-- ==== Sys2Proof/Certificates/Slice0/Obligations.lean ====
section
/-!
DEFINITION. Obligations.lean: the statements about the model, family by family. Each docstring names the rule that it formalises;
where a clause rests on a choice of the model, it says so and names the log entry.
-/
section

open Sys2Proof Sys2Proof.Machine

/-! ### The queue and the step -/

/-- A step takes the command at the front of the queue and runs it on the state with the rest of the queue. With no command waiting the
block idles: a nanosecond passes and nothing else changes, which is the model's choice (log 4). -/
def Obligations.StepRunsFront : Prop :=
  (∀ (c : Instr) (rest : List Instr) (s : State), step { s with pending := c :: rest } = exec c { s with pending := rest }) ∧
  (∀ s : State, s.pending = [] → step s = .next { s with now := s.now + 1 })

/-- The invariant of the locked part: whatever the factory values, the fuses and the factory pages of the MRAM are, a step leaves
them as they are, and takes just one command from the queue (R632). -/
def Obligations.StepKeepsFactory : Prop :=
  ∀ (f : Tbl (List Byte)) (h : List Byte) (m : Mem) (q : List Instr) (s t : State),
    s.nv.factory = f → s.boot.fuse = h → factoryPages s.mem.mram = m → s.pending = q → step s = .next t →
    t.nv.factory = f ∧ t.boot.fuse = h ∧ factoryPages t.mem.mram = m ∧ t.pending = q.tail

/-- After reset the locked part is that of a new module: no factory value is listed, no fuse byte, nothing in the pages, and no
command waits. The model lists a module's factory data only where its state is given with them (log 12). -/
def Obligations.ResetFactory : Prop :=
  State.reset.nv.factory = [] ∧ State.reset.boot.fuse = [] ∧ factoryPages State.reset.mem.mram = [] ∧ State.reset.pending = []

/-- What reset leaves (R7, R30, R88, R95, R192, R231): the supervisor core at the first byte of the boot ROM with supervisor
privilege, the program STOPPED, the memories in canonical form, a general register 0 (DESIGN CHOICE, log 5), and in registers the
reset values of their maps. -/
def Obligations.ResetLeaves : Prop :=
  (State.reset.unit 4).pc = 0xFFFF0000 ∧ privOf State.reset 4 = 2 ∧ State.reset.stopped = true ∧
  State.reset.boot.held = true ∧ State.reset.mem.wf = true ∧ (State.reset.unit 0).g = List.replicate 16 0 ∧
  State.reset.fld SYS_ID_VENDOR = 0x59A1 ∧ State.reset.fld SYS_DOMSTAT_ISLAND = 15 ∧
  (∀ k : Fin 24, State.reset.fld (TSK_CTRL_PRIO k.val) = k.val) ∧
  (∀ a : Nat, State.reset.reg a = toWord (regReset a))

/-! ### Events (R34 to R43, R226) -/

/-- EVENT_DELIVERY: a latched pulse goes to the destinations of its route, and is latched no longer. Where they are cores only, each
that does not wait for its reset gains the source in its EVPEND, no other core does, and memory, image, tasks and every register but
EVC_OVFCNT and EVC_STAT stay. Where Gauze is among them and the recorder is not, the program runs and no enabled event task is bound
to the source, each enabled trigger on it marks its segment, and memory, image and tasks stay (R37, R38, R134).
That a merged pulse counts once is a reading (log 21). -/
def Obligations.EventDelivery : Prop :=
  ∀ (n : Fin 128) (s : State), halted s = false → s.evc.latched.get 0 n.val ≠ 0 →
    let d := s.eventDests n.val (s.evc.latched.get 0 n.val)
    let u := { s with evc := { s.evc with latched := s.evc.latched.set 0 n.val 0 } }
    exec (.eventDelivery n) s = .next (deliver u n.val d) ∧
    (d < 32 → Answers (.eventDelivery n) s fun t =>
      (∀ c < 5, (t.unit c).evpend
        = if bit d c && !(s.unit c).halted then (s.unit c).evpend.add n.val else (s.unit c).evpend) ∧
      t.evc.latched.get 0 n.val = 0 ∧ t.mem = s.mem ∧ t.img = s.img ∧ t.tsk = s.tsk ∧
      ∀ a, a ≠ EVC_OVFCNT → a ≠ EVC_STAT → t.reg a = s.reg a) ∧
    (bit d 5 = true → bit d 15 = false → s.running = true →
      (∀ k < 24, 16 ≤ k → taskEn s k = true → s.fld (TSK_CTRL_EVSRC k) ≠ n.val) →
      Answers (.eventDelivery n) s fun t =>
        (∀ i < 32, s.flag (GZ_TRIG_EN i) = true → s.fld (GZ_TRIG_EVSRC i) = n.val →
          t.gz.trig.contains (s.fld (GZ_TRIG_SEGMENT i)) = true) ∧
        t.evc.latched.get 0 n.val = 0 ∧ t.mem = s.mem ∧ t.img = s.img ∧ t.tsk = s.tsk)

****

• **EXERCISE DETAILS**: Look for the word "names". Copy out every line of the data that has it.

• **RESULT FOR THIS TASK**:
DEFINITION. Obligations.lean: the statements about the model, family by family. Each docstring names the rule that it formalises;
where a clause rests on a choice of the model, it says so and names the log entry.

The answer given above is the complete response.